- Description of the task: Beginning with the first line and ending with the one containing "obtain ⟨h1, h2⟩", copy the lines of the listing below exactly; omit everything else.

- Record set:
[Start of Attachment]

theorem movesTo {i : Instr} {s : State} {e : Env} {l : FetchLine} {s1 s2 : State} {pc : W64} (sp : Env → LaneSpec)
    (hx : exec i s = runLane sp s) (hi : Fetches s e l s1) (hp : State.PortKeeps s1 s2)
    (hr : (sp e).run e l s1 = .jump (e.moveTo s2 pc)) :
    ∃ r x, exec i s = .next (r.settleWarp e.b e.w) ∧ Retired e s2 r x pc ∧ Keeps e x [] [] [] := by
  obtain ⟨hch, hs⟩ := changed_port hi hp
  refine ⟨_, _, by rw [hx, runLane_jump hi.1 hi.2 hr], retired_moved hch hs rfl rfl, ?_⟩
  exact keeps_spent (keeps_movedTo pc (keeps_refl e [] []))

theorem put_link {e : Env} {d : BitVec 8} {v : Nat} (hd : dstOk d 2 = true) :
    let z := e.putWarp d 2 (e.act.map fun t => (t, words2 v)) e.wp
    Keeps e z (dstNames d 2) (uniNames d 2) [] ∧ ∀ t, t ∈ e.runners d → Got e z d 2 t v := by
  have hw : ∀ j, j < 2 → (words2 v).getD j 0#32 = BitVec.ofNat 32 (v / 2 ^ (32 * j)) := fun j hj =>
    (wordsFor_getD (v := v) (.inr rfl) hj).1
  obtain ⟨h1, h2⟩ := put_got (e := e) (d := d) (k := 2) (rs := e.act.map fun t => (t, words2 v)) (by decide) (dst_cases hd)
    (.inl (by simp [Function.comp_def])) (by intro r hr; obtain ⟨t, _, rfl⟩ := List.mem_map.mp hr; rfl)
  refine ⟨h1, fun t ht => h2 t (words2 v) v ?_ ht hw⟩
  refine List.mem_map.mpr ⟨t, ?_, rfl⟩
  unfold Env.runners at ht
  split at ht
  · exact List.mem_of_mem_take ht
  · exact ht

/-- `Got` looks only at the registers. -/
theorem got_congr {e : Env} {x y : Warp} {d : BitVec 8} {k t v : Nat} (h : Got e x d k t v)
    (hr : ∀ n, y.reg? n = x.reg? n) (hs : y.sregs = x.sregs) (ht : y.stags = x.stags) : Got e y d k t v := by
  intro j hj
  have := h j hj
  simp only at this ⊢
  rw [hs, ht]
  split
  · rename_i hd; rw [if_pos hd] at this; exact this
  · rename_i hd
    rw [if_neg hd] at this
    obtain ⟨r, a1, a2⟩ := this
    exact ⟨r, by rw [hr]; exact a1, a2⟩

theorem addSplit_rest (x : Warp) (q : Split) : { x with active := (x.addSplit q).active, pending := (x.addSplit q).pending } = x.addSplit q := by
  unfold Warp.addSplit; split <;> rfl

theorem foldAdd_rest (f : Split → Split) (gs : List (W64 × BitVec 16)) (F : Warp → W64 × BitVec 16 → Warp)
    (hF : ∀ x g, { x with active := (F x g).active, pending := (F x g).pending } = F x g) (x : Warp) :
    { x with active := (gs.foldl F x).active, pending := (gs.foldl F x).pending } = gs.foldl F x := by
  induction gs generalizing x with
  | nil => rfl
  | cons g gs ih =>
    rw [List.foldl_cons, ← ih (F x g)]
    rw [← hF x g]

theorem divide_rest {x y : Warp} {sp : Nat} {ns : List (Nat × W64)} (h : x.divide sp ns = some y) :
    { x with active := y.active, pending := y.pending } = y := by
  unfold Warp.divide at h
  split at h
  · cases h; rfl
  · cases h; rfl
  · rename_i pc0 m gs q _ _
    simp only at h
    split at h
    · cases h
    · cases h
      have := foldAdd_rest id gs (fun x g => x.addSplit { q with pc := g.1, mask := g.2, park := .ready }) (fun x g => addSplit_rest x _)
        { x with active := AMap.set x.active sp { q with pc := pc0, mask := q.mask &&& ~~~(gs.foldl (fun m g => m ||| g.2) 0#16), park := .ready } }
      exact this

theorem scatter_eq {e : Env} {s : State} {y : Warp} {ns : List (Nat × W64)} (hw : s.warp? e.b e.w = some e.wp)
    (hd : e.wp.divide e.sp ns = some y) : e.scatter s ns none = .jump (s.updWarp e.b e.w fun _ => y) := by
  unfold Env.scatter
  rw [hw]
  dsimp only
  rw [hd]

theorem targetsFault_keeps (core w c : Nat) (ts : List (Nat × W64)) (s : State) : State.PortKeeps s (State.targetsFault core w c ts s).2 := by
  induction ts generalizing s with
  | nil => exact State.PortKeeps.refl s
  | cons t ts ih =>
    unfold State.targetsFault
    have h := State.targetFault_keeps s core w c 0 t.2
    split
    · rename_i h1; rw [h1] at h; exact h
    · rename_i s1 h1
      rw [h1] at h
      exact h.trans (ih s1)

theorem changed_block {s : State} {e : Env} {l : FetchLine} {s1 s2 : State} (h : Fetches s e l s1) (hp : State.PortKeeps s1 s2) :
    s2.block? e.b = some e.blk ∧ Changed e s2 s2 e.wp ∧ AMap.get? e.wp.active e.sp = some e.split := by
  obtain ⟨hb, hw, hs⟩ := fetches_block h
  exact ⟨(hp.block? e.b).trans hb, changed_start ((hp.block? e.b).trans hb) hw, hs⟩

theorem pairTargets_ok {e : Env} {a : BitVec 8} {v : Nat → Nat} (h : ∀ t, t ∈ e.act → e.pread a t = .ok (v t)) :
    e.pairTargets a = .ok (e.act.map fun t => (t, BitVec.ofNat 64 (v t))) := by
  unfold Env.pairTargets
  obtain ⟨rs, h1, h2, h3⟩ := eachThread_ok (f := fun t => e.pread a t) (ts := e.act) (fun t ht => ⟨_, h t ht⟩)
  rw [h1]
  dsimp only
  congr 1
  rw [← h2, List.map_map]
  refine List.map_congr_left fun r hr => ?_
  have := h3 r hr
  rw [h r.1 (by rw [← h2]; exact List.mem_map_of_mem hr)] at this
  show (r.1, _) = (r.1, _)
  rw [Except.ok.inj this]

theorem jumpTo_none {e : Env} {a : BitVec 8} {v : Nat → Nat} {s1 s2 : State} {y : Warp} {l : FetchLine}
    (hv : ∀ t, t ∈ e.act → e.pread a t = .ok (v t))
    (ht : State.targetsFault e.blk.core e.blk.world e.blk.ctx (e.act.map fun t => (t, BitVec.ofNat 64 (v t))) s1 = (none, s2))
    (hw : s2.warp? e.b e.w = some e.wp)
    (hd : e.wp.divide e.sp (e.act.map fun t => (t, BitVec.ofNat 64 (v t))) = some y) :
    e.jumpTo a none s1 l = .jump (s2.updWarp e.b e.w fun _ => y) := by
  unfold Env.jumpTo
  simp only [pairTargets_ok hv, ht]
  exact scatter_eq hw hd

theorem run_guarded {sp : LaneSpec} {e : Env} {l : FetchLine} {s : State} (h : Plain sp)
    (hr : Room e sp.dsts) (hg : sp.guarded = true) (hid : e.idle = false) : sp.run e l s = sp.act s l := by
  rw [h.run hr hg, hid]; rfl

theorem turned_scatter {i : Instr} {s : State} {e : Env} {l : FetchLine} {s1 s2 : State} {y : Warp} (sp : Env → LaneSpec)
    (hx : exec i s = runLane sp s) (hi : Fetches s e l s1) (hp : State.PortKeeps s1 s2)
    (hr : (sp e).run e l s1 = .jump (s2.updWarp e.b e.w fun _ => y)) :
    ∃ r x, exec i s = .next (r.settleWarp e.b e.w) ∧ Turned e y s2 r x ∧ Keeps (after e y) x [] [] [] := by
  obtain ⟨hb, hch, hs⟩ := changed_block hi hp
  refine ⟨_, _, by rw [hx, runLane_jump hi.1 hi.2 hr], changed_turned (changed_upd hch fun _ => y), ?_⟩
  exact keeps_spent (keeps_refl (after e y) [] [])

theorem getLsbD_bit {t j : Nat} (ht : t < 16) : (BitVec.ofNat 16 (2 ^ t)).getLsbD j = decide (j = t) := by
  rw [BitVec.getLsbD_ofNat]
  by_cases h : j = t
  · subst h; simp [ht]
  · simp [h, Nat.testBit_two_pow_of_ne (Ne.symm h)]

theorem getLsbD_goers {ns : List (Nat × W64)} {pc : W64} {j : Nat} (hj : j < 16) :
    (goers ns pc).getLsbD j = ns.any fun p => p.1 == j && p.2 == pc := by
  unfold goers; rw [getLsbD_maskOf]; simp [hj]

theorem goers_cons {t : Nat} {pc p : W64} {ns : List (Nat × W64)} (ht : t < 16) :
    goers ((t, pc) :: ns) p = if pc = p then BitVec.ofNat 16 (2 ^ t) ||| goers ns p else goers ns p := by
  refine BitVec.eq_of_getLsbD_eq fun j hj => ?_
  rw [getLsbD_goers hj, List.any_cons]
  by_cases h : pc = p
  · rw [if_pos h, BitVec.getLsbD_or, getLsbD_bit ht, getLsbD_goers hj]
    simp [h, eq_comm, Bool.beq_eq_decide_eq]
  · rw [if_neg h, getLsbD_goers hj]; simp [h]

theorem goers_none {ns : List (Nat × W64)} {p : W64} (h : ∀ x ∈ ns, x.2 ≠ p) : goers ns p = 0#16 := by
  refine BitVec.eq_of_getLsbD_eq fun j hj => ?_
  rw [getLsbD_goers hj]
  simp only [BitVec.getLsbD_zero]
  rw [List.any_eq_false]
  intro x hx
  simp [h x hx]

theorem groupsOf_spec (ns : List (Nat × W64)) (h : ∀ p ∈ ns, p.1 < 16) :
    ((groupsOf ns).map Prod.fst).Nodup ∧ (∀ g ∈ groupsOf ns, g.2 = goers ns g.1 ∧ ∃ t, (t, g.1) ∈ ns) ∧
      (∀ p ∈ ns, ∃ g ∈ groupsOf ns, g.1 = p.2) ∧ (groupsOf ns).head?.map Prod.fst = ns.head?.map Prod.snd := by
  induction ns with
  | nil => simp [groupsOf]
  | cons x ns ih =>
    obtain ⟨t, pc⟩ := x
    have ht : t < 16 := h (t, pc) (by simp)
    obtain ⟨h1, h2, h3, h4⟩ := ih fun p hp => h p (by simp [hp])
    have hgo : groupsOf ((t, pc) :: ns) = match (groupsOf ns).find? (fun g => g.1 == pc) with
        | some g => (pc, g.2 ||| BitVec.ofNat 16 (2 ^ t)) :: (groupsOf ns).filter fun g => g.1 != pc
        | none => (pc, BitVec.ofNat 16 (2 ^ t)) :: groupsOf ns := by
      rfl
    rw [hgo]
    cases hf : (groupsOf ns).find? fun g => g.1 == pc with
    | none =>
      have hno : ∀ g ∈ groupsOf ns, g.1 ≠ pc := by
        intro g hg
        have := List.find?_eq_none.mp hf g hg
        simpa using this
      have hns : ∀ p ∈ ns, p.2 ≠ pc := by
        intro p hp hc
        obtain ⟨g, hg, he⟩ := h3 p hp
        exact hno g hg (he.trans hc)
      dsimp only
      refine ⟨?_, ?_, ?_, by simp⟩
      · simp only [List.map_cons, List.nodup_cons, List.mem_map, not_exists, not_and]
        exact ⟨fun g hg => hno g hg, h1⟩
      · intro g hg
        rcases List.mem_cons.mp hg with rfl | hg
        · refine ⟨?_, t, by simp⟩
          rw [goers_cons ht, if_pos rfl, goers_none hns]; simp
        · obtain ⟨a, u, hu⟩ := h2 g hg
          refine ⟨?_, u, by simp [hu]⟩
          rw [goers_cons ht, if_neg (Ne.symm (hno g hg)), a]
      · intro p hp
        rcases List.mem_cons.mp hp with rfl | hp
        · exact ⟨_, List.mem_cons_self, rfl⟩
        · obtain ⟨g, hg, he⟩ := h3 p hp
          exact ⟨g, List.mem_cons_of_mem _ hg, he⟩
    | some g0 =>
      have hm := List.mem_of_find?_eq_some hf
      have hp0 : g0.1 = pc := by simpa using List.find?_some hf
      dsimp only
      refine ⟨?_, ?_, ?_, by simp⟩
      · simp only [List.map_cons, List.nodup_cons, List.mem_map, not_exists, not_and, List.mem_filter, bne_iff_ne]
        exact ⟨fun g hg => hg.2, (List.filter_sublist.map Prod.fst).nodup h1⟩
      · intro g hg
        rcases List.mem_cons.mp hg with rfl | hg
        · refine ⟨?_, t, by simp⟩
          rw [goers_cons ht, if_pos rfl, (h2 g0 hm).1, hp0, BitVec.or_comm]
        · simp only [List.mem_filter, bne_iff_ne] at hg
          obtain ⟨a, u, hu⟩ := h2 g hg.1
          refine ⟨?_, u, by simp [hu]⟩
          rw [goers_cons ht, if_neg (Ne.symm hg.2), a]
      · intro p hp
        rcases List.mem_cons.mp hp with rfl | hp
        · exact ⟨_, List.mem_cons_self, rfl⟩
        · obtain ⟨g, hg, he⟩ := h3 p hp
          by_cases hc : g.1 = pc
          · exact ⟨_, List.mem_cons_self, by rw [← he, hc]⟩
          · exact ⟨g, List.mem_cons_of_mem _ (by simp [hg, hc]), he⟩

theorem freeActive_set {x : Warp} {k : Nat} {ks : List Nat} {q : Split} (h : freeActive x = k :: ks) :
    freeActive { x with active := AMap.set x.active k q } = ks := by
  have hnd : (freeActive x).Nodup := (List.nodup_range (n := 4)).filter _
  have : freeActive { x with active := AMap.set x.active k q } = (freeActive x).filter fun j => j != k := by
    unfold freeActive
    rw [List.filter_filter]
    refine List.filter_congr fun j _ => ?_
    unfold AMap.has
    rw [AMap.get?_set]
    by_cases hj : j = k
    · simp [hj]
    · simp [hj]
  rw [this, h]
  rw [h] at hnd
  simp only [List.nodup_cons] at hnd
  rw [List.filter_cons]
  simp only [bne_self_eq_false, Bool.false_eq_true, if_false]
  refine List.filter_eq_self.mpr fun j hj => ?_
  simp only [bne_iff_ne, ne_eq]
  rintro rfl
  exact hnd.1 hj

theorem free_get? {x : Warp} {k : Nat} (h : k ∈ freeActive x) : AMap.get? x.active k = none := by
  unfold freeActive AMap.has at h
  simp only [List.mem_filter] at h
  cases hg : AMap.get? x.active k with
  | none => rfl
  | some v => rw [hg] at h; simp at h
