-- ==== Sys2Proof/Laws/PerInstr.lean ====
section
/-! SUPPORT. For every instruction: the encoder gives words to exactly the instructions of a set, one or two of them, and
the length that the fetch reads from a lane word (R332) is the number of words encoded. -/

namespace Sys2Proof.Laws

/-- The words of an encoding: none for a step of the device; as many as its first word says. -/
def Encoding.Statement (i : Instr) : Prop :=
  match encode i with
  | none => i.set = none
  | some ws => i.set ≠ none ∧ (i.wf = true → ws.length = if i.set = some .lane then Machine.laneLen (ws.headD 0#32) else 1)

theorem byte_ff {n : BitVec 8} : (n.toNat == 255) = (n == 0xff#8) := by
  by_cases h : n = 0xff#8
  · subst h; rfl
  · have : n.toNat ≠ 255 := fun h' => h (BitVec.eq_of_toNat_eq h')
    simp [h, this]

/-- An instruction with a literal word where field `a` or field `b` is 0xff. -/
theorem Encoding.g3 {w : W32} {op : Nat} {a b : BitVec 8} {lit : W32} {p q : Bool}
    (ho : w.toNat / 2 ^ 24 = op) (ha : w.toNat / 2 ^ 8 % 2 ^ 8 = a.toNat) (hb : w.toNat % 2 ^ 8 = b.toNat)
    (h : Machine.lenOf op a.toNat b.toNat = if (p && a.toNat == 255) || (q && b.toNat == 255) then 2 else 1) :
    (w :: if (p && a == 0xff#8) || (q && b == 0xff#8) then [lit] else []).length = Machine.laneLen w := by
  rw [Machine.laneLen_eq ho ha hb, h, byte_ff, byte_ff]
  split <;> rfl

theorem Encoding.fixed {w : W32} {op a b n : Nat} {ws : List W32} (ho : w.toNat / 2 ^ 24 = op)
    (ha : w.toNat / 2 ^ 8 % 2 ^ 8 = a) (hb : w.toNat % 2 ^ 8 = b) (h : Machine.lenOf op a b = n)
    (hl : (w :: ws).length = n) : (w :: ws).length = Machine.laneLen w := by
  rw [Machine.laneLen_eq ho ha hb, h, hl]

[End of Attachment]

- Result of the task:
theorem movesTo {i : Instr} {s : State} {e : Env} {l : FetchLine} {s1 s2 : State} {pc : W64} (sp : Env → LaneSpec)
    (hx : exec i s = runLane sp s) (hi : Fetches s e l s1) (hp : State.PortKeeps s1 s2)
    (hr : (sp e).run e l s1 = .jump (e.moveTo s2 pc)) :
    ∃ r x, exec i s = .next (r.settleWarp e.b e.w) ∧ Retired e s2 r x pc ∧ Keeps e x [] [] [] := by
  obtain ⟨hch, hs⟩ := changed_port hi hp
  refine ⟨_, _, by rw [hx, runLane_jump hi.1 hi.2 hr], retired_moved hch hs rfl rfl, ?_⟩
  exact keeps_spent (keeps_movedTo pc (keeps_refl e [] []))

theorem put_link {e : Env} {d : BitVec 8} {v : Nat} (hd : dstOk d 2 = true) :
    let z := e.putWarp d 2 (e.act.map fun t => (t, words2 v)) e.wp
    Keeps e z (dstNames d 2) (uniNames d 2) [] ∧ ∀ t, t ∈ e.runners d → Got e z d 2 t v := by
  have hw : ∀ j, j < 2 → (words2 v).getD j 0#32 = BitVec.ofNat 32 (v / 2 ^ (32 * j)) := fun j hj =>
    (wordsFor_getD (v := v) (.inr rfl) hj).1
  obtain ⟨h1, h2⟩ := put_got (e := e) (d := d) (k := 2) (rs := e.act.map fun t => (t, words2 v)) (by decide) (dst_cases hd)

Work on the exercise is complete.